→ Exercise goal
Every line from the one containing "else if 0x300 ≤ q.page ∧ q.off = 0x044 then" to the last line of the listing below should be given again exactly.

→ Records to use

-=-=-

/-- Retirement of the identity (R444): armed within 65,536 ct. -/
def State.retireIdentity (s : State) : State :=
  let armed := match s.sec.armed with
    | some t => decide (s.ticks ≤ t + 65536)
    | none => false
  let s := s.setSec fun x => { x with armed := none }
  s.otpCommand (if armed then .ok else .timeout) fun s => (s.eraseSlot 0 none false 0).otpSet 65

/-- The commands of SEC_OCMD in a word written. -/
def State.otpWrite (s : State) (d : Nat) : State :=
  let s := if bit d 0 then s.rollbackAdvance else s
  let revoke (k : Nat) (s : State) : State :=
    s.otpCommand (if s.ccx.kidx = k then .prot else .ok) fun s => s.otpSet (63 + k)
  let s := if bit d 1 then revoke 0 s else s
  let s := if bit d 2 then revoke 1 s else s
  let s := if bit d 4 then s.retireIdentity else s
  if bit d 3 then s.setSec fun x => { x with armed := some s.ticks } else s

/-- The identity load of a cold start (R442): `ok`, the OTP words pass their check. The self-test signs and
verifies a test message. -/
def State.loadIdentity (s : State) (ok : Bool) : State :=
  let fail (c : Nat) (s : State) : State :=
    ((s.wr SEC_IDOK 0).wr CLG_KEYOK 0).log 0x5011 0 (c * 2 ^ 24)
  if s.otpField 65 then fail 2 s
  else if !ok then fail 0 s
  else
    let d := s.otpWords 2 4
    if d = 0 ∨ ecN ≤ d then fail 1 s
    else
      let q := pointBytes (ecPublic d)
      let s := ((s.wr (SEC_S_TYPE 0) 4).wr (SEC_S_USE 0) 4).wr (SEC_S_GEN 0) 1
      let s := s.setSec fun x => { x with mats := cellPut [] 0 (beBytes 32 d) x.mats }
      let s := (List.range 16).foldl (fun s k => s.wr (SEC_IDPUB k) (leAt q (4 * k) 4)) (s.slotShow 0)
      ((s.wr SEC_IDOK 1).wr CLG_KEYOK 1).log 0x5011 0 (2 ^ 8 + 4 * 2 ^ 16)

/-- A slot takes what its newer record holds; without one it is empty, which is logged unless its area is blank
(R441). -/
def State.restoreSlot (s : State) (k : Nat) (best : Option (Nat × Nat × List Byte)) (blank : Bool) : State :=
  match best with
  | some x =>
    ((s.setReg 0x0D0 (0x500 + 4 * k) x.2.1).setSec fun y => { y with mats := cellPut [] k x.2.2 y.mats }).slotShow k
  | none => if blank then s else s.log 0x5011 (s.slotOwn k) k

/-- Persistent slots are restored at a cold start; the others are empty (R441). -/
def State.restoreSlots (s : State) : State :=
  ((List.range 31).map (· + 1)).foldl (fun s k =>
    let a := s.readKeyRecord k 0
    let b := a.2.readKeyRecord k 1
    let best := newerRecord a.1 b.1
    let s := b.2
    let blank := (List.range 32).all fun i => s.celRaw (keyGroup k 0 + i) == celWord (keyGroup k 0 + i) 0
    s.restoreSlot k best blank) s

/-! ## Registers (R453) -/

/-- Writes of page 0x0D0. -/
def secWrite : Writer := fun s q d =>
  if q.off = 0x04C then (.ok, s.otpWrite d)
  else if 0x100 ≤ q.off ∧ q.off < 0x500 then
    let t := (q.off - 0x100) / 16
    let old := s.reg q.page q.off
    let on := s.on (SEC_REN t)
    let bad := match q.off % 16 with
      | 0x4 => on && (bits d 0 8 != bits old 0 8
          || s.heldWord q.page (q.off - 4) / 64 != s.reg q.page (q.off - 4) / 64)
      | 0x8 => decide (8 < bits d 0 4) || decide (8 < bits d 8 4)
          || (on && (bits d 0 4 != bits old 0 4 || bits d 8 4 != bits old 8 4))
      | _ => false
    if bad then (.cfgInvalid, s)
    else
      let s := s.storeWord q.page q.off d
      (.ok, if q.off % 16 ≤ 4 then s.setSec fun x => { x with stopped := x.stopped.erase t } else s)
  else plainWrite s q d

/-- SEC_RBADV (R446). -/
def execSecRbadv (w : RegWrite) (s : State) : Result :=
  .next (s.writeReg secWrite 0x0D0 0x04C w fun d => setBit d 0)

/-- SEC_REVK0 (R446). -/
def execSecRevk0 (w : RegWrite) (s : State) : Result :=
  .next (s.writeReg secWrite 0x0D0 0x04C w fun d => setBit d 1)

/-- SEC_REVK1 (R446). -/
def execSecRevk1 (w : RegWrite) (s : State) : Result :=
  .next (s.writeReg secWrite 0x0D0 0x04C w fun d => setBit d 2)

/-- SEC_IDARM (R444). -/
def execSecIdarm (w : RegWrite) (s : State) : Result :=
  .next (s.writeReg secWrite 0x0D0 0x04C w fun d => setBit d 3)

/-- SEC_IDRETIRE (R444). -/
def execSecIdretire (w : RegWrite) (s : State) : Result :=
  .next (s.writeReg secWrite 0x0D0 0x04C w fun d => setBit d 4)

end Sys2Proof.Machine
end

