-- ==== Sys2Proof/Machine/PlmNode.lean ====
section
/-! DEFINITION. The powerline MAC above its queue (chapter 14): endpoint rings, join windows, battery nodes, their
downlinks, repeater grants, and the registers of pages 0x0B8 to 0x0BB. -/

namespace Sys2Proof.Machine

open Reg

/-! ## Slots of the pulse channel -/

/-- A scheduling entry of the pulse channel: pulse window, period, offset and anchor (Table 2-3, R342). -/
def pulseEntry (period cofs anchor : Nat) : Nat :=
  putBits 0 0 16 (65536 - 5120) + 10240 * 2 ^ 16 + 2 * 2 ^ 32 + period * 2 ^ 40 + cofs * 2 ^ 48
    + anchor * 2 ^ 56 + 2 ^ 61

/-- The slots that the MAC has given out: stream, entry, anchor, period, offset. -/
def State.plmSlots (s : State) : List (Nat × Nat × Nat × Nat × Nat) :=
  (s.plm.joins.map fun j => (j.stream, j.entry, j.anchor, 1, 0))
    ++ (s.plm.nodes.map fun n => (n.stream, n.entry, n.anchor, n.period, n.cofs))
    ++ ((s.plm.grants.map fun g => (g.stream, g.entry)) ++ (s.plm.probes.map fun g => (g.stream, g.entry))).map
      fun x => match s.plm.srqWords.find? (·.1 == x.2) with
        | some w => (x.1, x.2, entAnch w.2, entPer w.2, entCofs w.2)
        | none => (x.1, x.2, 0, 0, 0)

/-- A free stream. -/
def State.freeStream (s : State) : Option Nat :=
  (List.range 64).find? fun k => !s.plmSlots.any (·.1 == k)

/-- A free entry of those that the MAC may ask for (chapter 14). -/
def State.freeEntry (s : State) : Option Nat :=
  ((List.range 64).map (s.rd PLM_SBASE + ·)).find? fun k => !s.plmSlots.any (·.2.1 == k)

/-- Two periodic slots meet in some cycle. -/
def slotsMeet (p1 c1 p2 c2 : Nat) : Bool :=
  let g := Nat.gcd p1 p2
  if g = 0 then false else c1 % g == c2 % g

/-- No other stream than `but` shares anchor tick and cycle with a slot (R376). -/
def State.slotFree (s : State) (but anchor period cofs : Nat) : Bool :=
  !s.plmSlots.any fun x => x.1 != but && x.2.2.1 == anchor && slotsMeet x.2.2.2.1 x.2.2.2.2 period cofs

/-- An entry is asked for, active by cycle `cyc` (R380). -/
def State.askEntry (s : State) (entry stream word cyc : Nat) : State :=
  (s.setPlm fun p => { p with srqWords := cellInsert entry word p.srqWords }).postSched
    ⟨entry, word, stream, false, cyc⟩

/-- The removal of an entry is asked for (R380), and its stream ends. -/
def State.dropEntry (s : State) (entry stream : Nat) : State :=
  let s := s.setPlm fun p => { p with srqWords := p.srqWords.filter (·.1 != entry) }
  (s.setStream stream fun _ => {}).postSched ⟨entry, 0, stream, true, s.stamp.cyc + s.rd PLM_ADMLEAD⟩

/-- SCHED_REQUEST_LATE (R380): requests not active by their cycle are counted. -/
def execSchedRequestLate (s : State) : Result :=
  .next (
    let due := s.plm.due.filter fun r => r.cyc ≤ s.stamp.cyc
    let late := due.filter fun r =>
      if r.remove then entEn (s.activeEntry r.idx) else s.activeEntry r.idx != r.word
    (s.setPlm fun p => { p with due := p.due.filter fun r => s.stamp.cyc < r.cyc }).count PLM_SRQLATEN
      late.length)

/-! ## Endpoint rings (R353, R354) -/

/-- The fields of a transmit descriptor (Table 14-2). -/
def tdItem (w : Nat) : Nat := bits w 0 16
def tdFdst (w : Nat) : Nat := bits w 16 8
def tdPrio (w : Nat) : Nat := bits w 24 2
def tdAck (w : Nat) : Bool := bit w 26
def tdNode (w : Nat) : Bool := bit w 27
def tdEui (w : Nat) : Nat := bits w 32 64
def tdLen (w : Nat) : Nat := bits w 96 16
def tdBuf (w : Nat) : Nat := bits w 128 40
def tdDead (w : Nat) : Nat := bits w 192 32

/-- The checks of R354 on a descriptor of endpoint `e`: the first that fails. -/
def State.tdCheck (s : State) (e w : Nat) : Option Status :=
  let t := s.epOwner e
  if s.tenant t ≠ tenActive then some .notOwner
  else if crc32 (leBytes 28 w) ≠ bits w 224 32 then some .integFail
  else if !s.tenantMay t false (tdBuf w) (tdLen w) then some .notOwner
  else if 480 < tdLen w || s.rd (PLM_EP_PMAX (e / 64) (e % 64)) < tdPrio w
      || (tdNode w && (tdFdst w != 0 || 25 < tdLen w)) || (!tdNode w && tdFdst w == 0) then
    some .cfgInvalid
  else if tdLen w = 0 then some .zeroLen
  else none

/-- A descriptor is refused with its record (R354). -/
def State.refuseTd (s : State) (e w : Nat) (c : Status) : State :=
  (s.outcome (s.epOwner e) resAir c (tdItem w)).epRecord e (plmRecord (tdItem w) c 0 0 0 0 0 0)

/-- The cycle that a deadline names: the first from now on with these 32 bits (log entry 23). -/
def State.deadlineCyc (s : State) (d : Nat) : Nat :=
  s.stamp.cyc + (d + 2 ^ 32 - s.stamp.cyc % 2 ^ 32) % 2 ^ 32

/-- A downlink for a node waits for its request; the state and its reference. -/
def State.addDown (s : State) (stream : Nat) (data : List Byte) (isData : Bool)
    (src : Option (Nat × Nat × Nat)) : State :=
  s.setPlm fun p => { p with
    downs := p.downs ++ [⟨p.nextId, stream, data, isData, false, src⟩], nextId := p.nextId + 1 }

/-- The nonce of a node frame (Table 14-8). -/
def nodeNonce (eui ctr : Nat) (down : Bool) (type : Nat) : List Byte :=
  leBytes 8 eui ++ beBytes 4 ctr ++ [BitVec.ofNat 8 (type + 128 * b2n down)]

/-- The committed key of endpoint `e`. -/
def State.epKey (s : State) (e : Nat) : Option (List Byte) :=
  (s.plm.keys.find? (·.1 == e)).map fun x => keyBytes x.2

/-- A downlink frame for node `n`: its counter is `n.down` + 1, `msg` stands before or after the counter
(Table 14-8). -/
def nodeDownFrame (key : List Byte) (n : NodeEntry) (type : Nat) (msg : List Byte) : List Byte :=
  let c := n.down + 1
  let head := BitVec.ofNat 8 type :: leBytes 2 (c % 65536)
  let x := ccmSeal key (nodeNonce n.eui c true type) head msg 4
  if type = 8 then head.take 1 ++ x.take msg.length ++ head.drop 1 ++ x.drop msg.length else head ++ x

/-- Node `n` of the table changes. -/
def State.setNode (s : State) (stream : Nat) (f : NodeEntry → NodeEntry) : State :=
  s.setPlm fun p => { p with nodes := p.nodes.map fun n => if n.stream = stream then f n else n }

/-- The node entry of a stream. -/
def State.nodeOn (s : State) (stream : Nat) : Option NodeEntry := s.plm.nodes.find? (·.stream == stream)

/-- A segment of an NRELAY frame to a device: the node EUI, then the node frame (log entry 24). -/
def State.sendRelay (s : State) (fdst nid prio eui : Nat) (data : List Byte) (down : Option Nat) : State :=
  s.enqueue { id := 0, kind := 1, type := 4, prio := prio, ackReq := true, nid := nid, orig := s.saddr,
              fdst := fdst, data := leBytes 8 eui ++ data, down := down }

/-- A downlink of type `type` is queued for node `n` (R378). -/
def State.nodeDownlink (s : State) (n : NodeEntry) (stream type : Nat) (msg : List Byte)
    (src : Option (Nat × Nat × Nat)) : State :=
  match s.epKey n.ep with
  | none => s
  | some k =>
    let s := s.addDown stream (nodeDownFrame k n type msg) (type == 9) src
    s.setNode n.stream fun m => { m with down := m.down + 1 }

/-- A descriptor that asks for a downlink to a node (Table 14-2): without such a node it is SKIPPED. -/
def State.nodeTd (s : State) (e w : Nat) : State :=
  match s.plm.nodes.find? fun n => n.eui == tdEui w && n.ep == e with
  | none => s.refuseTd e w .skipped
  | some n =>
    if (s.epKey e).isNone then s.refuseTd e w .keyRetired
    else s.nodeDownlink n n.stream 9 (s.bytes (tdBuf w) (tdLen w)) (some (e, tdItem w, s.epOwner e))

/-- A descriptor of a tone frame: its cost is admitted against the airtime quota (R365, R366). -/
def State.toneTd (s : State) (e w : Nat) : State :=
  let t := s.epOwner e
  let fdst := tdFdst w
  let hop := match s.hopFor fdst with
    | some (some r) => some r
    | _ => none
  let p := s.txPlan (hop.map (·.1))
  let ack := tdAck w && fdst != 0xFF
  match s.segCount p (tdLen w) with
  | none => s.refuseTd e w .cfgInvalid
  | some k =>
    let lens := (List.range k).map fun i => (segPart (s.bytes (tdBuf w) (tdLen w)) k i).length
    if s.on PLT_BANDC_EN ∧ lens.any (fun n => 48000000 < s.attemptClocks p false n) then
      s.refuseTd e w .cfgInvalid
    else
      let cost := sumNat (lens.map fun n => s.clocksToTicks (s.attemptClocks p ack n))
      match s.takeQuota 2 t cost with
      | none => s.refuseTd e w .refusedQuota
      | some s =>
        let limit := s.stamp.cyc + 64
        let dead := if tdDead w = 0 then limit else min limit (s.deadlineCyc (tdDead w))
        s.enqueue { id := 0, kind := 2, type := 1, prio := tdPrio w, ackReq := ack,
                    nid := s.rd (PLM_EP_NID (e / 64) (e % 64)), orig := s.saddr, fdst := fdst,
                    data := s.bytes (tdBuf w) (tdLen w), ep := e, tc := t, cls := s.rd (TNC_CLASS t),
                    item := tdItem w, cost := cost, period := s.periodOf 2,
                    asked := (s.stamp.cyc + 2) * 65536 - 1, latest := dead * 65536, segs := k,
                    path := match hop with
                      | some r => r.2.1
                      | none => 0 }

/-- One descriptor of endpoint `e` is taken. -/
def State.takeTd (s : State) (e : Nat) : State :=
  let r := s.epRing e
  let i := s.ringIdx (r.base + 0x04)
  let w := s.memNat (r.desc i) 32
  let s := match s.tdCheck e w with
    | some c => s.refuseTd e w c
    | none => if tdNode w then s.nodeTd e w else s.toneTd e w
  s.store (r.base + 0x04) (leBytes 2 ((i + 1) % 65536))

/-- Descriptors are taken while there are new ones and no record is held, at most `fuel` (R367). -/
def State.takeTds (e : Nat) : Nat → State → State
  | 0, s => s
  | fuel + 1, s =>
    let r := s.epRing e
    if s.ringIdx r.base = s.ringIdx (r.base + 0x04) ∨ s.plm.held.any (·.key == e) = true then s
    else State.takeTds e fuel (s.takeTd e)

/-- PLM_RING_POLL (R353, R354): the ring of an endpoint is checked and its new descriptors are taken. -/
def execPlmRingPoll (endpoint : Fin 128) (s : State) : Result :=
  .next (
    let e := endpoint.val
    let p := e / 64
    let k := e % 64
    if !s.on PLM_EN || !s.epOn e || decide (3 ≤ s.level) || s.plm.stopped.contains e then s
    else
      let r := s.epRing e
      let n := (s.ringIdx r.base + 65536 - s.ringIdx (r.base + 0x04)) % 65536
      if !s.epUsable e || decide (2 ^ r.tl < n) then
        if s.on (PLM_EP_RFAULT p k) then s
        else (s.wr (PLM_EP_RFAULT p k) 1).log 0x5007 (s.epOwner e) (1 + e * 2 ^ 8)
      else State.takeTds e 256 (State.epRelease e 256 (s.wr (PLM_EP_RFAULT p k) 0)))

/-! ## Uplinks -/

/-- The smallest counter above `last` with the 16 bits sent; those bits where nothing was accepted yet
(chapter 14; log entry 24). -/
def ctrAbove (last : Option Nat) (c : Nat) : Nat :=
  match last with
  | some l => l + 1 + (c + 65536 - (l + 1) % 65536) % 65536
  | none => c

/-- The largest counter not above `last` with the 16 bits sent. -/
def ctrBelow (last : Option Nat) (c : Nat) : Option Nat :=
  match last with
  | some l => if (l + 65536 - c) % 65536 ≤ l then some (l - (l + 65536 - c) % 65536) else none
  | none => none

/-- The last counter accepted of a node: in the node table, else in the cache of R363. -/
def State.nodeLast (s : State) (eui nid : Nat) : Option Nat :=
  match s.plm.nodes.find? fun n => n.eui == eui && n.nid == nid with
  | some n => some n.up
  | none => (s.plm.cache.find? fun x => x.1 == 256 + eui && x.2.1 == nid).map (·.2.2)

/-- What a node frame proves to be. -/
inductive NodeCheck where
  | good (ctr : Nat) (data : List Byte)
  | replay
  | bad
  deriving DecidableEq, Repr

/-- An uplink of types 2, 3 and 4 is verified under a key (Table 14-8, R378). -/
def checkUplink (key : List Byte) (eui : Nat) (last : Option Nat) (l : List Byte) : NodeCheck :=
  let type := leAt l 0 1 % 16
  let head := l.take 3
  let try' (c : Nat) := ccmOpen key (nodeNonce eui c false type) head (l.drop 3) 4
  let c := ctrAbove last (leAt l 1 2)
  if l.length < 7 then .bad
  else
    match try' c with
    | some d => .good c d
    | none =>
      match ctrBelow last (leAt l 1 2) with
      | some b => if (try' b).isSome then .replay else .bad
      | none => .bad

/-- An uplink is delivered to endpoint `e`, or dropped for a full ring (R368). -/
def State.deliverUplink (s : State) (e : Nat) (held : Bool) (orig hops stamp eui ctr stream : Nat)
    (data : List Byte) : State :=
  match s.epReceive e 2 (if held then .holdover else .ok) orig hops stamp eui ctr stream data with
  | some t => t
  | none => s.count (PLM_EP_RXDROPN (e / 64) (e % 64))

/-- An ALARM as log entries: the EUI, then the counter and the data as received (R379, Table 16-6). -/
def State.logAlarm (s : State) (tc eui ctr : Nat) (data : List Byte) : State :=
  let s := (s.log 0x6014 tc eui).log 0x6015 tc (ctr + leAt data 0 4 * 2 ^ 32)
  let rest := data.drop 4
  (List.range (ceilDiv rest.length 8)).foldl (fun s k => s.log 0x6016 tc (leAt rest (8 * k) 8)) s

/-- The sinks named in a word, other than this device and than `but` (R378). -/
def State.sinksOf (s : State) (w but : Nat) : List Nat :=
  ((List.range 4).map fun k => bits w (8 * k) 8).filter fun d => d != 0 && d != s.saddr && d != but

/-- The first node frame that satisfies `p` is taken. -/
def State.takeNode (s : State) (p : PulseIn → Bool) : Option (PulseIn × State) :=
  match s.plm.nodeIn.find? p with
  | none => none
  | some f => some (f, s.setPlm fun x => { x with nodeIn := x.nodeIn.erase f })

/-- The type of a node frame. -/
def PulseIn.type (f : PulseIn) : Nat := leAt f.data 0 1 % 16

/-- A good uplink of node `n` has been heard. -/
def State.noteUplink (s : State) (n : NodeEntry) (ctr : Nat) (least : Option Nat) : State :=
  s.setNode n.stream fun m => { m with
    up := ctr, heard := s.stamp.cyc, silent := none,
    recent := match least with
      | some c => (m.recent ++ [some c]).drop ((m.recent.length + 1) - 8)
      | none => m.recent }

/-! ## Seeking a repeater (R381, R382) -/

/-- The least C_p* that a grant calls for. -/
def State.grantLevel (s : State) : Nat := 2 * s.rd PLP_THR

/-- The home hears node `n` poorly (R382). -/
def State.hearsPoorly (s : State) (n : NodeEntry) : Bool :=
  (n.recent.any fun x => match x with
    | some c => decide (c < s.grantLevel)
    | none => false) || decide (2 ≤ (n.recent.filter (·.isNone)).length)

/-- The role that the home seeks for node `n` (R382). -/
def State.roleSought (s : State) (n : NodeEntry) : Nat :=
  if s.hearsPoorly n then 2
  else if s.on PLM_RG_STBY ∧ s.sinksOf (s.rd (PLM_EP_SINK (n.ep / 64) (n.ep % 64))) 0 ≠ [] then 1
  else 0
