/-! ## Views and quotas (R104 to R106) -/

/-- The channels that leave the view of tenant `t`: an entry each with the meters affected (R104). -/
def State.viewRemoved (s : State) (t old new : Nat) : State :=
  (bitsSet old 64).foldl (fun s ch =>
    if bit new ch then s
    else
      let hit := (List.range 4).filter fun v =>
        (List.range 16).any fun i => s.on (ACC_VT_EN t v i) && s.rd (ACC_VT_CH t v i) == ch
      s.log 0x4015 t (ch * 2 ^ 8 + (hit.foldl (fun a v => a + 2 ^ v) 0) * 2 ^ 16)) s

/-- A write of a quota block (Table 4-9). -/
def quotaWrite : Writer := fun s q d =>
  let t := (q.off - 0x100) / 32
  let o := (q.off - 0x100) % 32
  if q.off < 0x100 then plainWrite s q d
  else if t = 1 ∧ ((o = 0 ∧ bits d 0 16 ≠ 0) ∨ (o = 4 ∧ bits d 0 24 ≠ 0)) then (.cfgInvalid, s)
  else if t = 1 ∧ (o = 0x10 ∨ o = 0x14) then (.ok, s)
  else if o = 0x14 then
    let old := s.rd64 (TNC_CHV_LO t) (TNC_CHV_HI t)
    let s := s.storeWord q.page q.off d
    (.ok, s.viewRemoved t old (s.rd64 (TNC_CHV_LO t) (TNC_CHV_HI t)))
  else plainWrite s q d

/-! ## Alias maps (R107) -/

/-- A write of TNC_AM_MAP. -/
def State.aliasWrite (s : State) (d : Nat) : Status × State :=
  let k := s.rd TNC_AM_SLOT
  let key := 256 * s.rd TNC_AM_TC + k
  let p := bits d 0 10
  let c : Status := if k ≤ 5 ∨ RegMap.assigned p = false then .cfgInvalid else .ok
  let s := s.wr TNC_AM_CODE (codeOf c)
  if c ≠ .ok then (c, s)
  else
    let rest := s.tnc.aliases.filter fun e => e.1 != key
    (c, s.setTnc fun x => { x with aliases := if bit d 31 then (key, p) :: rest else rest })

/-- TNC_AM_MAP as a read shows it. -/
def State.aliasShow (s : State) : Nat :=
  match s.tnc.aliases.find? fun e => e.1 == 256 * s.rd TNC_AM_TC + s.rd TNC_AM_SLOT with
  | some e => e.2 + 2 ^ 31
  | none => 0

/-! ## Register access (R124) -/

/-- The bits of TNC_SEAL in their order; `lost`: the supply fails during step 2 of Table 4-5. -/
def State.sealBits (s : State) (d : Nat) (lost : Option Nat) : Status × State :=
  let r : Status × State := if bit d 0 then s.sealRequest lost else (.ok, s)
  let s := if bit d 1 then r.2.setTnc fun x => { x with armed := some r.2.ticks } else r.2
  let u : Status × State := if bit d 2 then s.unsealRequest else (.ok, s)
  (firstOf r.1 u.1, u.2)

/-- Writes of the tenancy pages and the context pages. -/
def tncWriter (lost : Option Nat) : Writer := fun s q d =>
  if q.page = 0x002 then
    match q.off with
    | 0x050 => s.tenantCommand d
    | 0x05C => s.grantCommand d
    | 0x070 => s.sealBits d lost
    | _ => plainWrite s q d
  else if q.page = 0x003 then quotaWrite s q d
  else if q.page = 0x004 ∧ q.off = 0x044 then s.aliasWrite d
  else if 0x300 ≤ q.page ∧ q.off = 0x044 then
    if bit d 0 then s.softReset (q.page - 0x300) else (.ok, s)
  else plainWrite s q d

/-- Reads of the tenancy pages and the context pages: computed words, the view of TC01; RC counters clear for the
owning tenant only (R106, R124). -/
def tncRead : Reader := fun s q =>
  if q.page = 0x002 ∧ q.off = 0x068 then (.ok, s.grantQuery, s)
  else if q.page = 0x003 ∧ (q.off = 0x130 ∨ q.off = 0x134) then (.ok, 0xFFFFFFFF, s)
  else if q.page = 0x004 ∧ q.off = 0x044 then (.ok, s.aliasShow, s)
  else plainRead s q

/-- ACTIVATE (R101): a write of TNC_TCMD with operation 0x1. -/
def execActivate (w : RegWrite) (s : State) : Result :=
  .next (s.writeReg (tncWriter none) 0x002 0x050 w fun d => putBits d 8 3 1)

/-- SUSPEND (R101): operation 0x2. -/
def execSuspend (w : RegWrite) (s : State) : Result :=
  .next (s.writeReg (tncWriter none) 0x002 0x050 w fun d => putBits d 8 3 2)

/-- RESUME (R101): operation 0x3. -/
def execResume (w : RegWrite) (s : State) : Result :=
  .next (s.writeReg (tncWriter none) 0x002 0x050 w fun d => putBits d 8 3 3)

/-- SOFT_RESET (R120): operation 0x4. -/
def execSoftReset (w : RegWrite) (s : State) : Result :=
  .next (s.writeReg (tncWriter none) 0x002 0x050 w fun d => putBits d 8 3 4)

-=-=-

→ Reply
  else if 0x300 ≤ q.page ∧ q.off = 0x044 then
    if bit d 0 then s.softReset (q.page - 0x300) else (.ok, s)
  else plainWrite s q d

/-- Reads of the tenancy pages and the context pages: computed words, the view of TC01; RC counters clear for the
owning tenant only (R106, R124). -/
def tncRead : Reader := fun s q =>
  if q.page = 0x002 ∧ q.off = 0x068 then (.ok, s.grantQuery, s)
  else if q.page = 0x003 ∧ (q.off = 0x130 ∨ q.off = 0x134) then (.ok, 0xFFFFFFFF, s)
  else if q.page = 0x004 ∧ q.off = 0x044 then (.ok, s.aliasShow, s)
  else plainRead s q

/-- ACTIVATE (R101): a write of TNC_TCMD with operation 0x1. -/
def execActivate (w : RegWrite) (s : State) : Result :=
  .next (s.writeReg (tncWriter none) 0x002 0x050 w fun d => putBits d 8 3 1)

/-- SUSPEND (R101): operation 0x2. -/
def execSuspend (w : RegWrite) (s : State) : Result :=
  .next (s.writeReg (tncWriter none) 0x002 0x050 w fun d => putBits d 8 3 2)

/-- RESUME (R101): operation 0x3. -/
def execResume (w : RegWrite) (s : State) : Result :=
  .next (s.writeReg (tncWriter none) 0x002 0x050 w fun d => putBits d 8 3 3)

/-- SOFT_RESET (R120): operation 0x4. -/
def execSoftReset (w : RegWrite) (s : State) : Result :=
  .next (s.writeReg (tncWriter none) 0x002 0x050 w fun d => putBits d 8 3 4)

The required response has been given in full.